そのために、当社を2030年までに「サステナビリティソリューションカンパニー(お客様と社会課題を解決する企業)」に変革する宣言をしました。それに伴い、社員の意識改革も今現在行っています。
ーー意識改革のための具体的な取り組みを教えてください。
佐鳥浩之:
半導体やデバイスそのものが「省電力」「安全」「快適」という点において、すでにサステナビリティなので、会社として活動はできていると思っています。しかし、社員のマインドにはなかなか繋がらないので「半導体・デバイス=サステナビリティ」ということが社員に浸透するような活動を積極的に行っています。
ーー企業としてどのように成長していきたいか教えてください。
佐鳥浩之:
2030年までの長期目標として「モノ売りからコト売り」の事業の事例を少しでも増やす取り組みを行なっています。
例えば電気設備の漏電監視装置『Leakale』はさまざまなデータが取れるので、漏電の監視だけでなく、そのデータを収集・分析することでお客様の予防保全に役立てることができます。

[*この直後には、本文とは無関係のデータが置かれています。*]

/-! appendWords: a record in the FIFO (40_engine.md R160). -/

@[simp] theorem appendWords_params (r : List Word) : (appendWords r s).params = s.params := rfl
@[simp] theorem appendWords_ie (r : List Word) : (appendWords r s).ie = s.ie := rfl
@[simp] theorem appendWords_phase (r : List Word) : (appendWords r s).phase = s.phase := rfl
@[simp] theorem appendWords_done (r : List Word) : (appendWords r s).done = s.done := rfl
@[simp] theorem appendWords_reject (r : List Word) : (appendWords r s).reject = s.reject := rfl
@[simp] theorem appendWords_underflow (r : List Word) : (appendWords r s).underflow = s.underflow := rfl
@[simp] theorem appendWords_code (r : List Word) : (appendWords r s).code = s.code := rfl
@[simp] theorem appendWords_cmd (r : List Word) : (appendWords r s).cmd = s.cmd := rfl
@[simp] theorem appendWords_bufLen (r : List Word) : (appendWords r s).bufLen = s.bufLen := rfl
@[simp] theorem appendWords_arg0 (r : List Word) : (appendWords r s).arg0 = s.arg0 := rfl
@[simp] theorem appendWords_arg1 (r : List Word) : (appendWords r s).arg1 = s.arg1 := rfl
@[simp] theorem appendWords_off (r : List Word) : (appendWords r s).off = s.off := rfl
@[simp] theorem appendWords_steps (r : List Word) : (appendWords r s).steps = s.steps := rfl
@[simp] theorem appendWords_recCount (r : List Word) : (appendWords r s).recCount = s.recCount := rfl
@[simp] theorem appendWords_truncCount (r : List Word) : (appendWords r s).truncCount = s.truncCount := rfl
@[simp] theorem appendWords_invalidCount (r : List Word) : (appendWords r s).invalidCount = s.invalidCount := rfl
@[simp] theorem appendWords_incompleteCount (r : List Word) : (appendWords r s).incompleteCount = s.incompleteCount := rfl
@[simp] theorem appendWords_monoOk (r : List Word) : (appendWords r s).monoOk = s.monoOk := rfl
@[simp] theorem appendWords_missingValid (r : List Word) : (appendWords r s).missingValid = s.missingValid := rfl
@[simp] theorem appendWords_havePage (r : List Word) : (appendWords r s).havePage = s.havePage := rfl
@[simp] theorem appendWords_oggMissing (r : List Word) : (appendWords r s).oggMissing = s.oggMissing := rfl
@[simp] theorem appendWords_res (r : List Word) : (appendWords r s).res = s.res := rfl
@[simp] theorem appendWords_fifo (r : List Word) : (appendWords r s).fifo = s.fifo ++ r := rfl
@[simp] theorem appendWords_op (r : List Word) : (appendWords r s).op = s.op := rfl
@[simp] theorem appendWords_havePrev (r : List Word) : (appendWords r s).havePrev = s.havePrev := rfl
@[simp] theorem appendWords_prevEnd (r : List Word) : (appendWords r s).prevEnd = s.prevEnd := rfl
@[simp] theorem appendWords_prevPn (r : List Word) : (appendWords r s).prevPn = s.prevPn := rfl
@[simp] theorem appendWords_ibuf (r : List Word) : (appendWords r s).ibuf = s.ibuf := rfl
@[simp] theorem appendWords_script (r : List Word) : (appendWords r s).script = s.script := rfl
@[simp] theorem appendWords_replies (r : List Word) : (appendWords r s).replies = s.replies := rfl

/-! setRes: the result registers (10_state.md R29). -/

@[simp] theorem setRes_params (r : Results) : (setRes r s).params = s.params := rfl
@[simp] theorem setRes_ie (r : Results) : (setRes r s).ie = s.ie := rfl
@[simp] theorem setRes_phase (r : Results) : (setRes r s).phase = s.phase := rfl
@[simp] theorem setRes_done (r : Results) : (setRes r s).done = s.done := rfl
@[simp] theorem setRes_reject (r : Results) : (setRes r s).reject = s.reject := rfl
@[simp] theorem setRes_underflow (r : Results) : (setRes r s).underflow = s.underflow := rfl
@[simp] theorem setRes_code (r : Results) : (setRes r s).code = s.code := rfl
@[simp] theorem setRes_cmd (r : Results) : (setRes r s).cmd = s.cmd := rfl
@[simp] theorem setRes_bufLen (r : Results) : (setRes r s).bufLen = s.bufLen := rfl
@[simp] theorem setRes_arg0 (r : Results) : (setRes r s).arg0 = s.arg0 := rfl
@[simp] theorem setRes_arg1 (r : Results) : (setRes r s).arg1 = s.arg1 := rfl
@[simp] theorem setRes_off (r : Results) : (setRes r s).off = s.off := rfl
@[simp] theorem setRes_steps (r : Results) : (setRes r s).steps = s.steps := rfl
@[simp] theorem setRes_recCount (r : Results) : (setRes r s).recCount = s.recCount := rfl
@[simp] theorem setRes_truncCount (r : Results) : (setRes r s).truncCount = s.truncCount := rfl
@[simp] theorem setRes_invalidCount (r : Results) : (setRes r s).invalidCount = s.invalidCount := rfl
@[simp] theorem setRes_incompleteCount (r : Results) : (setRes r s).incompleteCount = s.incompleteCount := rfl
@[simp] theorem setRes_monoOk (r : Results) : (setRes r s).monoOk = s.monoOk := rfl
@[simp] theorem setRes_missingValid (r : Results) : (setRes r s).missingValid = s.missingValid := rfl
@[simp] theorem setRes_havePage (r : Results) : (setRes r s).havePage = s.havePage := rfl
@[simp] theorem setRes_oggMissing (r : Results) : (setRes r s).oggMissing = s.oggMissing := rfl
@[simp] theorem setRes_res (r : Results) : (setRes r s).res = r := rfl
@[simp] theorem setRes_fifo (r : Results) : (setRes r s).fifo = s.fifo := rfl
@[simp] theorem setRes_op (r : Results) : (setRes r s).op = s.op := rfl
@[simp] theorem setRes_havePrev (r : Results) : (setRes r s).havePrev = s.havePrev := rfl
@[simp] theorem setRes_prevEnd (r : Results) : (setRes r s).prevEnd = s.prevEnd := rfl
@[simp] theorem setRes_prevPn (r : Results) : (setRes r s).prevPn = s.prevPn := rfl
@[simp] theorem setRes_ibuf (r : Results) : (setRes r s).ibuf = s.ibuf := rfl
@[simp] theorem setRes_script (r : Results) : (setRes r s).script = s.script := rfl
@[simp] theorem setRes_replies (r : Results) : (setRes r s).replies = s.replies := rfl

/-! chain: the previous header's end (40_engine.md R161). -/

@[simp] theorem chain_params (o n : Nat) : (chain o n s).params = s.params := rfl
@[simp] theorem chain_ie (o n : Nat) : (chain o n s).ie = s.ie := rfl
@[simp] theorem chain_phase (o n : Nat) : (chain o n s).phase = s.phase := rfl
@[simp] theorem chain_done (o n : Nat) : (chain o n s).done = s.done := rfl
@[simp] theorem chain_reject (o n : Nat) : (chain o n s).reject = s.reject := rfl
@[simp] theorem chain_underflow (o n : Nat) : (chain o n s).underflow = s.underflow := rfl
@[simp] theorem chain_code (o n : Nat) : (chain o n s).code = s.code := rfl
@[simp] theorem chain_cmd (o n : Nat) : (chain o n s).cmd = s.cmd := rfl
@[simp] theorem chain_bufLen (o n : Nat) : (chain o n s).bufLen = s.bufLen := rfl
@[simp] theorem chain_arg0 (o n : Nat) : (chain o n s).arg0 = s.arg0 := rfl
@[simp] theorem chain_arg1 (o n : Nat) : (chain o n s).arg1 = s.arg1 := rfl
@[simp] theorem chain_off (o n : Nat) : (chain o n s).off = s.off := rfl
@[simp] theorem chain_steps (o n : Nat) : (chain o n s).steps = s.steps := rfl
@[simp] theorem chain_recCount (o n : Nat) : (chain o n s).recCount = s.recCount := rfl
@[simp] theorem chain_truncCount (o n : Nat) : (chain o n s).truncCount = s.truncCount := rfl
@[simp] theorem chain_invalidCount (o n : Nat) : (chain o n s).invalidCount = s.invalidCount := rfl
@[simp] theorem chain_incompleteCount (o n : Nat) : (chain o n s).incompleteCount = s.incompleteCount := rfl
@[simp] theorem chain_monoOk (o n : Nat) : (chain o n s).monoOk = s.monoOk := rfl
@[simp] theorem chain_missingValid (o n : Nat) : (chain o n s).missingValid = s.missingValid := rfl
@[simp] theorem chain_havePage (o n : Nat) : (chain o n s).havePage = s.havePage := rfl
@[simp] theorem chain_oggMissing (o n : Nat) : (chain o n s).oggMissing = s.oggMissing := rfl
@[simp] theorem chain_res (o n : Nat) : (chain o n s).res = s.res := rfl
@[simp] theorem chain_fifo (o n : Nat) : (chain o n s).fifo = s.fifo := rfl
@[simp] theorem chain_op (o n : Nat) : (chain o n s).op = s.op := rfl
@[simp] theorem chain_havePrev (o n : Nat) : (chain o n s).havePrev = true := rfl
@[simp] theorem chain_prevEnd (o n : Nat) : (chain o n s).prevEnd = word (o + n) := rfl
@[simp] theorem chain_prevPn (o n : Nat) : (chain o n s).prevPn = s.prevPn := rfl
@[simp] theorem chain_ibuf (o n : Nat) : (chain o n s).ibuf = s.ibuf := rfl
@[simp] theorem chain_script (o n : Nat) : (chain o n s).script = s.script := rfl
@[simp] theorem chain_replies (o n : Nat) : (chain o n s).replies = s.replies := rfl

「佐鳥電機なら何か新しいことを行ってくれる」とお客様に思って頂ける、そういった機能価値をしっかり出していきたいと考えています。さらには、2030年までに今の時価総額の倍を目標に、会社を成長させたいと思っています。
編集後記
常に前を向いて新しいことを考える姿勢を忘れない佐鳥社長。国内のみならず海外情勢にも目を配り、企業として成長する努力を怠らない。
創業から77年目になっても、当初の企業理念を大切にし続ける佐鳥電機に今後も注目していきたい。
佐鳥浩之(さとり・ひろゆき)/1966年生まれ。成蹊大学卒業後、1989年日本電気株式会社に入社。その後、1995年に佐鳥電機株式会社に入社。国内営業を担当。2002年に取締役に就任、以来、海外事業経営ならびに国内事業経営に従事。2007年に常務、2011年に専務執行役員、2012年に副社長を経て、2013年6月、代表取締役社長に就任。